Stefan Andres: "Die Versuchung des Synesios"
Ein seltsam aktuelles
Buch, das die Spätantike mit der Epoche des zweiten Vatikanums und
noch mehr mit heute verbindet
Es gibt Bücher, die zu einem bestimmten Zeitpunkt wie gerufen - oder
wohl eher: wie plötzlich aufgeschlagen - erscheinen. Das letzte, 1971
postum erschienene Buch von Stefan Andres (1906-1970), einem
Erfolgsautor der 1950er- und 1960er-Jahre widerspiegelt die lebenslange
Auseinandersetzung eines Exnovizen mit Kirche und kirchlichen Lehren.
Ich habe zufällig am 10. Februar 2013 begonnen, diesen historischen
Roman zu lesen, einen Tag vor der Ankündigung von Papst
Benedikt XVI., drei Wochen später zurückzutreten, und einige Tage
nach dem Aufflammen von fundamentalistischen Hasstiraden gegen koptische
Christen im ägyptischen Alexandria.
Auch das geschichtlich genau recherchierte Werk "Die Versuchung des
Synesios" beginnt in Ägypten. Prisca, die Witwe des Synesios, zieht nach
dessen Tod um 415 n.Chr. nach Alexandria zu ihrem Schwager, dem
Stadtpräfekten. Hier erlebt sie zufällig, wie christliche Fanatiker
Hypatia, die Lehrerin und Ratgeberin ihres Mannes, eine Philosophin der
vorchristlich-platonischen Tradition, ermorden. Rückblickend erzählt sie
Synesios' Leben seit der Zeit, als sie ihn in Alexandria kennenlernte.

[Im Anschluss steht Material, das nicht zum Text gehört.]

-- ==== Sys2Proof/Laws/Steps.lean ====
section
/-! SUPPORT. A step keeps every relation that the updates it is made of keep: what is left to show of a relation is the end of a soft
reset, a power-on reset, a pop of events, WRITE_WINDOW and WRITE_AREA. -/

namespace Sys2Proof.Machine

variable {R : State → State → Prop}

/-! ### The acts of the port's commands -/

theorem WideClosed.readStats (hR : WideClosed R) (s : State) (w : WIdx) (z : Byte) : R s (s.readStats w z).state := by
  unfold State.readStats; dsimp only; split
  · exact hR.modWin s w _
  · exact hR.refl _

theorem WideClosed.setOnline (hR : WideClosed R) (s : State) (w : WIdx) : R s (s.setOnline w).state := by
  unfold State.setOnline; split
  · next h =>
    rw [answer_state]
    exact hR.setWin s w _ (.of_state ⟨rfl, rfl, rfl, rfl, rfl, rfl, rfl, rfl, rfl, rfl⟩ (by rw [h.1]; decide) (by simp))
  · exact hR.refl _

theorem WideClosed.setOffline (hR : WideClosed R) (s : State) (w : WIdx) (l : Bool) (q : State → State)
    (hq : (s.win w).state ≠ .unused → R s (q s)) : R s (s.setOffline w l q).state := by
  unfold State.setOffline; split
  · split
    · next h => rw [answer_state]; exact hq (by rw [h]; decide)
    all_goals rw [answer_state]; exact hR.refl _
  · exact hR.refl _

theorem WideClosed.sealCommand (hR : WideClosed R) (s : State) (w : WIdx) : R s (s.sealCommand w).state := by
  unfold State.sealCommand; split
  · rw [answer_state]; exact hR.trans (hR.sealOpen s w _ _ _) (hR.afterSeal _ w)
  · exact hR.refl _

theorem WideClosed.releaseCommand (hR : WideClosed R) (s : State) (w : WIdx) : R s (s.releaseCommand w).state := by
  unfold State.releaseCommand; split
  · rw [answer_state]; exact hR.releaseAll s w _
  · exact hR.refl _

theorem WideClosed.discardCommand (hR : WideClosed R) (s : State) (w : WIdx) : R s (s.discardCommand w).state := by
  unfold State.discardCommand; split
  · rw [answer_state]; exact hR.discardUnreleased s w _
  · exact hR.refl _

theorem WideClosed.clearFault (hR : WideClosed R) (s : State) (w : WIdx) (l : Bool) (act : State → State) (ha : ∀ u, R u (act u)) :
    R s (s.clearFault w l act).state := by
  unfold State.clearFault; split
  · split
    · rw [answer_state]; exact hR.trans (hR.modWin s w _ Window.sameConfig_unfreeze) (ha _)
    · exact hR.refl _
  · exact hR.refl _

theorem WideClosed.retryFaulted (hR : WideClosed R) (s : State) (w : WIdx) : R s (s.retryFaulted w) := by
  unfold State.retryFaulted; split
  · split
    · exact hR.setOldest s w _
    · exact hR.refl _
  · exact hR.refl _

/-! ### The step -/

/-- A command that does nothing while RESET_N is asserted. -/
theorem WideClosed.unlessReset (hR : WideClosed R) (s u : State) (b : Bool) (hu : R s u) : R s (if b then s else u) := by
  split
  · exact hR.refl _
  · exact hu

/-- What every command of the port keeps, given what the end of a soft reset, a pop, WRITE_WINDOW and WRITE_AREA keep. -/
theorem WideClosed.execPort (hR : WideClosed R) (hend : ∀ s : State, R s s.softResetCheck)
    (hpop : ∀ (s : State) (n : Nat), R s (s.popEvents n).state)
    (hwin : ∀ (s : State) (w : WIdx) (op : WindowOperands), R s (s.writeWindow w op).state)
    (harea : ∀ (s : State) (a : AIdx) (f n : Nat), R s (s.writeArea a f n).state) (c : Instr) (hc : c.isPortCommand = true)
    (s t : State) (h : exec c s = .next t) : R s t := by
  match c, h with
  | .badCommand b, h =>
    rw [Machine.exec, execBadCommand] at h
    split at h
    · injection h with h; rw [← h]; exact hR.refl _
    · exact hR.take _ _ _ _ _ _ (hR.refl _) h
  | .identify, h =>
    rw [Machine.exec, execIdentify] at h
    refine hR.take _ _ _ _ _ _ ?_ h
    exact hR.refl _
  | .readWindows _ _, h =>
    rw [Machine.exec, execReadWindows] at h
    refine hR.take _ _ _ _ _ _ ?_ h
    exact hR.refl _
  | .writeWindow op, h =>
    rw [Machine.exec, execWriteWindow] at h
    refine hR.take _ _ _ _ _ _ ?_ h
    exact hwin s _ op
  | .setOnline w, h =>
    rw [Machine.exec, execSetOnline] at h
    refine hR.take _ _ _ _ _ _ ?_ h
    exact hR.setOnline s _
  | .setOfflineFinish w m, h =>
    rw [Machine.exec, execSetOfflineFinish] at h
    refine hR.take _ _ _ _ _ _ ?_ h
    exact hR.setOffline s _ _ _ (fun h => hR.quiesceFinish s _ h)
  | .setOfflineDrop w m, h =>
    rw [Machine.exec, execSetOfflineDrop] at h
    refine hR.take _ _ _ _ _ _ ?_ h
    exact hR.setOffline s _ _ _ (fun h => hR.quiesceDrop s _ h)
  | .seal w, h =>
    rw [Machine.exec, execSeal] at h
    refine hR.take _ _ _ _ _ _ ?_ h
    exact hR.sealCommand s _
  | .release w, h =>
    rw [Machine.exec, execRelease] at h
    refine hR.take _ _ _ _ _ _ ?_ h
    exact hR.releaseCommand s _
  | .discard w, h =>
    rw [Machine.exec, execDiscard] at h
    refine hR.take _ _ _ _ _ _ ?_ h
    exact hR.discardCommand s _
  | .clearFaultRetry w a, h =>
    rw [Machine.exec, execClearFaultRetry] at h
    refine hR.take _ _ _ _ _ _ ?_ h
    exact hR.clearFault s _ _ _ fun u => hR.trans (hR.retryFaulted u _) (hR.drainTake _ _)
  | .clearFaultAbandon w a, h =>
    rw [Machine.exec, execClearFaultAbandon] at h
    refine hR.take _ _ _ _ _ _ ?_ h
    exact hR.clearFault s _ _ _ fun u => hR.abandonFaulted u _
  | .readGroups _, h =>
    rw [Machine.exec, execReadGroups] at h
    refine hR.take _ _ _ _ _ _ ?_ h
    exact hR.refl _
  | .readAreas _ _, h =>
    rw [Machine.exec, execReadAreas] at h
    refine hR.take _ _ _ _ _ _ ?_ h
    exact hR.refl _
  | .writeArea a f n, h =>
    rw [Machine.exec, execWriteArea] at h
    refine hR.take _ _ _ _ _ _ ?_ h
    exact harea s _ _ _
  | .readSlots _ _, h =>
    rw [Machine.exec, execReadSlots] at h
    refine hR.take _ _ _ _ _ _ ?_ h
    exact hR.refl _
  | .popEvents n, h =>
    rw [Machine.exec, execPopEvents] at h
    refine hR.take _ _ _ _ _ _ ?_ h
    exact hpop s _
  | .readStats w z, h =>
    rw [Machine.exec, execReadStats] at h
    refine hR.take _ _ _ _ _ _ ?_ h
    exact hR.readStats s _ z
  | .softReset o p, h =>
    rw [Machine.exec, execSoftReset] at h
    refine hR.take _ _ _ _ _ _ ?_ h
    exact hR.trans (hR.softSteps s o p) (hend _)

/-- What the edges of MCLK keep, given what the commands of the port keep. -/
theorem WideClosed.clocks (hR : WideClosed R)
    (hport : ∀ c : Instr, c.isPortCommand = true → ∀ s t : State, Machine.exec c s = .next t → R s t) (s : State) (mdi : List Bool) :
    R s (s.clocks mdi) :=
  clocks_keep hR.refl hR.trans (fun _ _ _ _ _ _ => hR.outside _ _ rfl rfl rfl rfl rfl rfl) hport s mdi

/-- What every command keeps, given what the end of a soft reset, a power-on reset, a pop, WRITE_WINDOW and WRITE_AREA keep. -/
theorem WideClosed.exec (hR : WideClosed R) (hend : ∀ s : State, R s s.softResetCheck) (hpow : ∀ s : State, R s s.powerOn)
    (hpop : ∀ (s : State) (n : Nat), R s (s.popEvents n).state)
    (hwin : ∀ (s : State) (w : WIdx) (op : WindowOperands), R s (s.writeWindow w op).state)
    (harea : ∀ (s : State) (a : AIdx) (f n : Nat), R s (s.writeArea a f n).state) (c : Instr) (s t : State)
    (h : exec c s = .next t) : R s t := by
  have out : ∀ u : State, s.events = u.events → s.nextSeq = u.nextSeq → s.lost = u.lost → s.areas = u.areas → s.slots = u.slots →
      s.windows = u.windows → R s u := fun u h1 h2 h3 h4 h5 h6 => hR.outside _ _ h1.symm h2.symm h3.symm h4.symm h5.symm h6.symm
  have hport := hR.execPort hend hpop hwin harea
  have nxt : ∀ u : State, Host.Outcome.next u = (Host.Outcome.next t : Host.Outcome State Fault Refusal) → R s u → R s t :=
    fun u h hu => by injection h with h; rw [← h]; exact hu
  match c, h with
  | .upstreamRequest r, h => exact nxt _ h (hR.present s r)
  | .upstreamResponse t, h => exact nxt _ h (hR.respond s t)
  | .grant, h => exact nxt _ h (hR.grantOne s)
  | .downstreamIssue, h => exact nxt _ h (hR.issueOne s)
  | .downstreamResponse a b d, h => exact nxt _ h (hR.downResponse hend s a b d)
  | .reevaluationPass, h => exact nxt _ h (hR.unlessReset _ _ _ (hR.pass s))
  | .epochEvent d, h => exact nxt _ h (hR.unlessReset _ _ _ (hR.epochEvent s d))
  | .ageExpiry w, h => exact nxt _ h (hR.unlessReset _ _ _ (hR.ageExpiry s w))
  | .holdExpiry k, h => exact nxt _ h (hR.unlessReset _ _ _ (hR.holdExpiry s k))
  | .linkReset o, h =>
    exact nxt _ h (hR.unlessReset _ _ _ (by
      split
      · exact out _ rfl rfl rfl rfl rfl rfl
      · exact hR.linkReset s o))
  | .linkResetRelease, h => exact nxt _ h (out _ rfl rfl rfl rfl rfl rfl)
  | .powerOnReset, h => exact nxt _ h (hpow s)
  | .powerOnResetRelease e, h =>
    refine nxt _ h ?_
    split
    · exact out _ rfl rfl rfl rfl rfl rfl
    · exact hR.refl _
  | .transactionEndsEarly r, h =>
    refine nxt _ h ?_
    split
    · exact hR.refl _
    · unfold State.serialRun; split
      · exact hR.trans (hR.clocks hport s r.mdi) (hR.outside _ _ rfl rfl rfl rfl rfl rfl)
      · exact hR.clocks hport s r.mdi
  | .badCommand _, h => exact hport _ rfl _ _ h
  | .identify, h => exact hport _ rfl _ _ h
  | .readWindows _ _, h => exact hport _ rfl _ _ h
  | .writeWindow op, h => exact hport _ rfl _ _ h
  | .setOnline _, h => exact hport _ rfl _ _ h
  | .setOfflineFinish _ _, h => exact hport _ rfl _ _ h
  | .setOfflineDrop _ _, h => exact hport _ rfl _ _ h
  | .seal _, h => exact hport _ rfl _ _ h
  | .release _, h => exact hport _ rfl _ _ h
  | .discard _, h => exact hport _ rfl _ _ h
  | .clearFaultRetry _ _, h => exact hport _ rfl _ _ h
  | .clearFaultAbandon _ _, h => exact hport _ rfl _ _ h
  | .readGroups _, h => exact hport _ rfl _ _ h
  | .readAreas _ _, h => exact hport _ rfl _ _ h
  | .writeArea _ _ _, h => exact hport _ rfl _ _ h
  | .readSlots _ _, h => exact hport _ rfl _ _ h
  | .popEvents _, h => exact hport _ rfl _ _ h
  | .readStats _ _, h => exact hport _ rfl _ _ h
  | .softReset _ _, h => exact hport _ rfl _ _ h
  | .usTick, h => exact nxt _ h (hR.unlessReset _ _ _ (hR.tick s))
  | .transactionStart, h => exact nxt _ h (hR.unlessReset s s.startTransaction _ (out _ rfl rfl rfl rfl rfl rfl))

/-- A step on an empty queue keeps every such relation, and one that takes a command keeps it if the command does. -/
theorem WideClosed.step (hR : WideClosed R) (s t : State)
    (hc : ∀ (c : Instr) (rest : List Instr), s.pending = c :: rest → Machine.exec c { s with pending := rest } = .next t →
      R { s with pending := rest } t) (h : step s = .next t) : R s t := by
  unfold Machine.step at h
  split at h
  · next c rest hp => exact hR.trans (hR.outside _ { s with pending := rest } rfl rfl rfl rfl rfl rfl) (hc c rest hp h)
  · injection h with h
    rw [← h]
    exact hR.idle s

end Sys2Proof.Machine
end

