/-- The oldest record's counts change (R109). -/
theorem State.groupLaw.acks (h : s.groupLaw) (e : Entry) (hg : s.oldest w = some g) : (s.freeAcked w g e).groupLaw :=
  h.setHead (y := { g with entryCount := g.entryCount - 1, acked := g.acked + 1, outstanding := g.outstanding - 1 }) (.freeAcked s g e) hg (by rw [State.win_freeAcked]; exact ⟨rfl, rfl, rfl⟩) (by rw [State.win_freeAcked]) (.refl _) le_rfl
    fun _ => rfl

theorem State.groupLaw.unmarks (h : s.groupLaw) (w : WIdx) : (s.unmark w).groupLaw := by
  have hwin : (s.unmark w).win w = { s.win w with groups := (s.win w).groups.map Group.unmarked } := by
    rw [State.unmark, State.win_modWin_same]
  refine h.requeue (.unmark s) (by rw [hwin]) (by rw [hwin]) (by rw [hwin]) ?_ (fun b hb => ?_) fun hf => ?_
  · rw [hwin]
    exact (h.shaped w).map fun _ _ hab => hab
  · rw [hwin] at hb
    obtain ⟨a, ha, rfl⟩ := List.mem_map.1 hb
    exact ⟨a, ha, .refl _⟩
  · have hhead := h.head_faulted hf
    rw [hwin, List.head?_map, Option.map_map]
    exact hhead

end

end Sys2Proof.Machine
end

section
/-! SUPPORT. Freeze, return, abandonment and quiesce: the window records and the hold list. -/

namespace Sys2Proof.Machine

/-! ### The break of whatever is OPEN -/

/-- A group's record after a break of its window (R80): only an OPEN one changes. -/
def Group.brokenIfOpen (g : Group) : Group := if g.state = .opened then g.brokenDown else g

theorem Group.brokenIfOpen_state (g : Group) : g.brokenIfOpen.state = if g.state = .opened then .broken else g.state := by
  unfold Group.brokenIfOpen
  split <;> rfl

/-- Only the youngest record of a queue is OPEN or BROKEN (R61). -/
theorem shaped.dropLast_rank {l : List Group} (h : shaped l) : ∀ g ∈ l.dropLast, g.state.rank < 3 := by
  intro g hg
  rcases List.eq_nil_or_concat l with rfl | ⟨init, y, rfl⟩
  · cases hg
  · rw [List.concat_eq_append] at h hg
    rw [List.dropLast_concat] at hg
    exact ((List.pairwise_append.1 h.2).2.2 g hg y (by simp)).2.1

theorem shaped.not_open_of_dropLast {l : List Group} (h : shaped l) : ∀ g ∈ l.dropLast, g.state ≠ .opened := fun g hg ho =>
  absurd (h.dropLast_rank g hg) (by rw [ho]; decide)

section
variable {s : State} {w : WIdx}

/-- A break in a queue of R61, whatever its youngest record is. -/
theorem State.win_breakOpen_shaped (h : shaped (s.win w).groups) (c : Cause) (l : Option Line) :
    (s.breakOpen w c l).win w = { s.win w with
      groups := (s.win w).groups.map Group.brokenIfOpen
      stats := { (s.win w).stats with
        broken := (s.win w).stats.broken + BitVec.ofNat 32 ((s.win w).groups.countP fun g => g.state == .opened) } } := by
  have hinit := h.not_open_of_dropLast
  have hkept : ∀ m : List Group, (∀ g ∈ m, g.state ≠ .opened) →
      m.map Group.brokenIfOpen = m ∧ (m.countP fun g => g.state == .opened) = 0 := fun m hm =>
    ⟨(List.map_congr_left fun g hg => if_neg (hm g hg)).trans (List.map_id _),
      List.countP_eq_zero.2 fun g hg => by simpa using hm g hg⟩
  by_cases hopen : ∃ g ∈ s.youngest w, g.state = .opened
  · obtain ⟨g, hg, ho⟩ := hopen
    obtain ⟨hmap, hcount⟩ := hkept _ hinit
    rw [State.win_breakOpen s w hg ho, State.groups_of_youngest hg, List.dropLast_concat, List.map_append, hmap, List.countP_append,
      hcount]
    simp [Group.brokenIfOpen, ho]
  · have hnone : ∀ g ∈ s.youngest w, g.state ≠ .opened := fun g hg ho => hopen ⟨g, hg, ho⟩
    obtain ⟨hmap, hcount⟩ := hkept (s.win w).groups fun g hg => by
      cases hy : s.youngest w with
      | none =>
        rw [State.youngest, List.getLast?_eq_none_iff] at hy
        rw [hy] at hg
        cases hg
      | some y =>
        rw [State.groups_of_youngest hy] at hg
        rcases List.mem_append.1 hg with hg | hg
        · exact hinit g hg
        · rw [List.mem_singleton.1 hg]
          exact hnone y hy
    rw [State.breakOpen_none hnone, hmap, hcount]
    simp

end

theorem shaped.broken {l : List Group} (h : shaped l) : shaped (l.map Group.brokenIfOpen) := by
  refine h.map fun a b hab => ?_
  have hstates : ∀ a b : GState, a.mayPrecede b → GState.mayPrecede (if a = .opened then .broken else a)
      (if b = .opened then .broken else b) := fun a b => by cases a <;> cases b <;> decide
  rw [Group.brokenIfOpen_state, Group.brokenIfOpen_state]
  exact hstates _ _ hab

theorem GState.mayBecome_brokenIfOpen (g : Group) : g.state.mayBecome g.brokenIfOpen.state := by
  rw [Group.brokenIfOpen_state]
  cases g.state <;> decide

theorem Group.brokenIfOpen_not_open (g : Group) : g.brokenIfOpen.state ≠ .opened := by
  rw [Group.brokenIfOpen_state]
  cases g.state <;> decide

/-! ### The freeze (R35, R114, R115) -/

section
variable {s : State} {w : WIdx} {g : Group}

theorem Window.freeze_groups_eq (x : Window) (l : List Group) :
    ({ x with groups := l } : Window).freeze = { x.freeze with groups := l } := by
  cases x with
  | mk state => cases state <;> rfl

/-- The window as the freeze leaves it, before what is OPEN breaks. -/
def State.freezing (s : State) (w : WIdx) (g : Group) (line : Line) : State :=
  ((((s.setOldest w (g.failed line)).modWin w Window.freeze).post w (evGroupFaulted w (g.failed line) line)).refuseHeld w)

theorem State.frozenBehind_eq (s : State) (w : WIdx) (g : Group) (line : Line) :
    s.frozenBehind w g line = (s.freezing w g line).breakOpen w .freeze none := rfl

theorem State.freezing_window (s : State) (w : WIdx) (g : Group) (line : Line) :
    ({ (s.win w).freeze with groups := g.failed line :: (s.win w).groups.tail } : Window).sameQueue ((s.freezing w g line).win w) := by
  have hsame := (SameQueues.refuseHeld ((((s.setOldest w (g.failed line)).modWin w Window.freeze).post w
    (evGroupFaulted w (g.failed line) line))) w).win w
  rw [State.win_post, State.win_modWin_same, State.win_setOldest] at hsame
  have hfreeze : ({ s.win w with groups := g.failed line :: (s.win w).groups.tail } : Window).freeze =
      { (s.win w).freeze with groups := g.failed line :: (s.win w).groups.tail } := Window.freeze_groups_eq _ _
  rw [hfreeze] at hsame
  exact hsame

theorem State.groupLaw.live_of_mem (h : s.groupLaw) (hg : g ∈ (s.win w).groups) (hs : g.state ≠ .faulted) (ho : s.oldest w = some g) :
    (s.win w).state = .online ∨ (s.win w).state = .quiescing := by
  have hnot := h.not_frozen ho hs
  obtain ⟨-, hidle, -⟩ := h.1 w
  cases hst : (s.win w).state with
  | online => exact .inl rfl
  | quiescing => exact .inr rfl
  | frozen => exact absurd hst hnot
  | unused => rw [hidle (by rw [hst]; rfl)] at hg; cases hg
  | offline => rw [hidle (by rw [hst]; rfl)] at hg; cases hg

theorem State.groupLaw.shaped_failed (h : s.groupLaw) (hg : s.oldest w = some g) (line : Line) : Machine.shaped (g.failed line :: (s.win w).groups.tail) := by
  have hshape := h.shaped w
  rw [State.groups_of_oldest hg] at hshape
  exact hshape.setHead (Nat.zero_le _)

/-- The record of a window that has frozen (R35). -/
theorem State.win_frozenBehind (h : s.groupLaw) (hg : s.oldest w = some g) (hd : g.state = .draining ∨ g.state = .marking)
    (line : Line) :
    ((s.frozenBehind w g line).win w).state = .frozen ∧
      ((s.frozenBehind w g line).win w).frozenFrom =
        (if (s.win w).state = .online then some .online else some .quiescing) ∧
      ((s.frozenBehind w g line).win w).quiesceMode = none ∧
      ((s.frozenBehind w g line).win w).groups = g.failed line :: (s.win w).groups.tail.map Group.brokenIfOpen := by
  obtain ⟨h1, h2, h3, h4, -, -⟩ := s.freezing_window w g line
  have hshape : Machine.shaped ((s.freezing w g line).win w).groups := by
    rw [h4]
    exact h.shaped_failed hg line
  have hfirst : (g.failed line).brokenIfOpen = g.failed line := if_neg (by simp [Group.failed])
  rw [State.frozenBehind_eq, State.win_breakOpen_shaped hshape]
  dsimp only
  rw [h1, h2, h3, h4, List.map_cons, hfirst]
  rcases h.live_of_mem (State.mem_of_oldest hg) (by rcases hd with hd | hd <;> rw [hd] <;> decide) hg with hs | hs <;>
    simp [Window.freeze, hs]

theorem State.groupLaw.freezes (h : s.groupLaw) (hg : s.oldest w = some g) (hd : g.state = .draining ∨ g.state = .marking)
    (line : Line) : (s.frozenBehind w g line).groupLaw := by
  obtain ⟨hstate, hfrom, hmode, hgroups⟩ := State.win_frozenBehind h hg hd line
  have hshape := (h.shaped_failed hg line).broken
  rw [List.map_cons, show (g.failed line).brokenIfOpen = g.failed line from if_neg (by simp [Group.failed])] at hshape
  have hfailed : ∀ y ∈ (s.win w).groups.tail.map Group.brokenIfOpen, ∃ a ∈ (s.win w).groups, a.brokenIfOpen = y := fun y hy => by
    obtain ⟨a, ha, rfl⟩ := List.mem_map.1 hy
    exact ⟨a, List.mem_of_mem_tail ha, rfl⟩
  refine h.at (.frozenBehind s g line) ((Window.law_frozen hstate).2
    ⟨by rw [hgroups]; exact hshape, by rw [hfrom]; split <;> rfl, hmode, fun hq y hy => ?_, by rw [hgroups]; rfl, fun y hy => ?_⟩)
    fun _ => .inr ?_
  · have hquiescing : (s.win w).state = .quiescing := by
      refine (h.live_of_mem (State.mem_of_oldest hg) (by rcases hd with hd | hd <;> rw [hd] <;> decide) hg).resolve_left fun hon => ?_
      rw [hfrom, if_pos hon] at hq
      cases hq
    rw [hgroups] at hy
    rcases List.mem_cons.1 hy with rfl | hy
    · rfl
    · obtain ⟨a, ha, rfl⟩ := hfailed y hy
      exact (GState.mayBecome_brokenIfOpen a).1 (((Window.law_quiescing hquiescing).1 (h.1 w)).2.2.2 a ha).1
  · rw [hgroups] at hy
    rcases List.mem_cons.1 hy with rfl | hy
    · simp [Group.failed]
    · obtain ⟨a, -, rfl⟩ := hfailed y hy
      exact a.brokenIfOpen_not_open
  · intro y hy
    have hkeys := (AtWindow.breakOpen (w := w) (s.freezing w g line) .freeze none).holds
    obtain ⟨z, hz, hkey⟩ : ∃ z ∈ (s.freezing w g line).holds, z.key = y.key := by
      simpa using hkeys.subset (List.mem_map_of_mem hy)
    rw [← show z.window = y.window from congrArg Prod.snd hkey]
    exact State.not_held_refuseHeld _ w z hz

/-! ### The return from FROZEN (R37, R119, R121) -/

theorem State.unfreeze_area_at (s : State) (w : WIdx) : AtWindow w s (s.modWin w Window.unfreeze) := .modWin s (Window.unfreeze_area _)

/-- A FROZEN window's record, its window back in frozen-from. -/
theorem State.groupLaw.unfrozen {t : State} (h : s.groupLaw) (hfrozen : (s.win w).state = .frozen)
    (hat : AtWindow w (s.modWin w Window.unfreeze) t)
    (hx : (t.win w).state = (s.win w).unfreeze.state ∧ (t.win w).frozenFrom = (s.win w).unfreeze.frozenFrom ∧
      (t.win w).quiesceMode = (s.win w).unfreeze.quiesceMode) (hshape : Machine.shaped (t.win w).groups)
    (hmem : ∀ b ∈ (t.win w).groups, b.state ≠ .faulted ∧ ∃ a ∈ (s.win w).groups, a.state.mayBecome b.state) : t.groupLaw := by
  obtain ⟨hstate, hfrom, hmode⟩ := hx
  refine h.at ((s.unfreeze_area_at w).trans hat) ((h.1 w).unfrozen hfrozen hstate hfrom hmode hshape hmem) fun hon => ?_
  rw [hon] at hfrozen
  cases hfrozen

/-- Behind the oldest record no group is FAULTED. -/
theorem State.groupLaw.tail_not_faulted (h : s.groupLaw) (w : WIdx) : ∀ y ∈ (s.win w).groups.tail, y.state ≠ .faulted := by
  intro y hy hf
  have hshape := h.shaped w
  cases hgroups : (s.win w).groups with
  | nil => rw [hgroups] at hy; cases hy
  | cons a l =>
    rw [hgroups] at hy hshape
    have := hshape.not_drained hy
    rw [hf] at this
    exact absurd this (by decide)
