-- ==== Sys2Proof/Machine/Composite.lean ====
section
/-! DEFINITION. The composite block commands `ENCBLK` and `DECBLK` (48_dispatcher R270, R271). -/

namespace Sys2Proof.Machine

/-- `LDX ; FDCT ; QNT L ; ZZ ; DCE L ; HEDC L ; RLE ; HEAC L`, without the steps' counting (R270). -/
def encodeChain {ν : Type} (p : Params) (n : NumSystem ν) (l : Layer) (s : CoreState ν) : Effect ν :=
  andThen (andThen (andThen (andThen (andThen (andThen (andThen (ruleLdx s) (ruleFdct n)) (ruleQnt p n l))
    ruleZz) (ruleDce p l)) (ruleHedc p l)) ruleRle) (ruleHeac p l)

/-- `HDDC L ; DCD L ; HDAC L ; RLD ; IZZ ; DQT L ; IDCT ; STX`, without the steps' counting (R271). -/
def decodeChain {ν : Type} (p : Params) (n : NumSystem ν) (l : Layer) (s : CoreState ν) : Effect ν :=
  andThen (andThen (andThen (andThen (andThen (andThen (andThen (ruleHddc p l s) (ruleDcd p l)) (ruleHdac p l))
    ruleRld) ruleIzz) (ruleDqt p n l)) (ruleIdct n)) ruleStx

/-- The rule of `ENCBLK L` (R270). -/
def ruleEncblk {ν : Type} (p : Params) (n : NumSystem ν) (l : Layer) (s : CoreState ν) : Effect ν :=
  if s.layerBlocked l then .error (seqFault (0x3000 + l.code))
  else if s.quality = 0 then .error (seqFault (0x3000 + l.code))
  else if s.xin.isEmpty then .error (seqFault (0x3000 + l.code))
  else encodeChain p n l s

/-- `ENCBLK L` (R270). -/
def execEncblk (l : Layer) (s : State) : Result :=
  runCommand (ruleEncblk s.params exactSystem l) s

/-- The rule of `DECBLK L` (R271). -/
def ruleDecblk {ν : Type} (p : Params) (n : NumSystem ν) (l : Layer) (s : CoreState ν) : Effect ν :=
  if s.layerBlocked l then .error (seqFault (0x3100 + l.code))
  else if s.quality = 0 then .error (seqFault (0x3100 + l.code))
  else decodeChain p n l s

/-- `DECBLK L` (R271). -/
def execDecblk (l : Layer) (s : State) : Result :=
  runCommand (ruleDecblk s.params exactSystem l) s

end Sys2Proof.Machine
end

Nach der Heirat lebt das Paar idyllisch und zurückgezogen auf einem
Gutshof, den Synesios' Großvater Doros gegründet hat, unweit von
Ptolemais, einer Stadt östlich von Bengasi im heutigen Libyen. Sie
selbst stammt aus Leptis Magna im westlichen, lateinischsprachigen Teil
des untergehenden Römischen Reiches. (Auch diese Stadt liegt im heutigen
Libyen.)
Als berühmter und wortgewandter Gelehrter wird Synesios ersucht, eine
Gesandtschaft zum kaiserlichen Hof in Konstantinopel anzuführen, um dort
Steuererleichterungen zu erbitten. Während seiner mehrmonatigen
Abwesenheit bemerkt Prisca, dass sich nächtens unbekannte Eindringlinge
am Hof herumtreiben; jemand vergiftet die Hunde, und Synesios' Bruder
Euoptios versucht, Prisca zu verführen. Als endlich Synesios auf den
Doroshof zurückkehrt, setzt er einen neuen Verwalter, den Juden
Leonidas, ein. Ein weiterer Mitarbeiter ist Zoroastrier aus Persien. Das
multireligiöse "Führungsteam" des Hofes - Synesios ist ungetauft,
Prisca seit ihrer Geburt Christin - stößt auch beim Hauspriester
Zosimos auf Widerstand und Unverständnis. Mit Prisca zieht Synesios in
die Stadt Kyrene, um wieder in der Öffentlichkeit zu leben. Nach einer
Konfrontation mit dem machtlüsternen und korrupten kaiserlichen General
Andronikos kehren die beiden mit ihren Kindern auf den Doroshof zurück.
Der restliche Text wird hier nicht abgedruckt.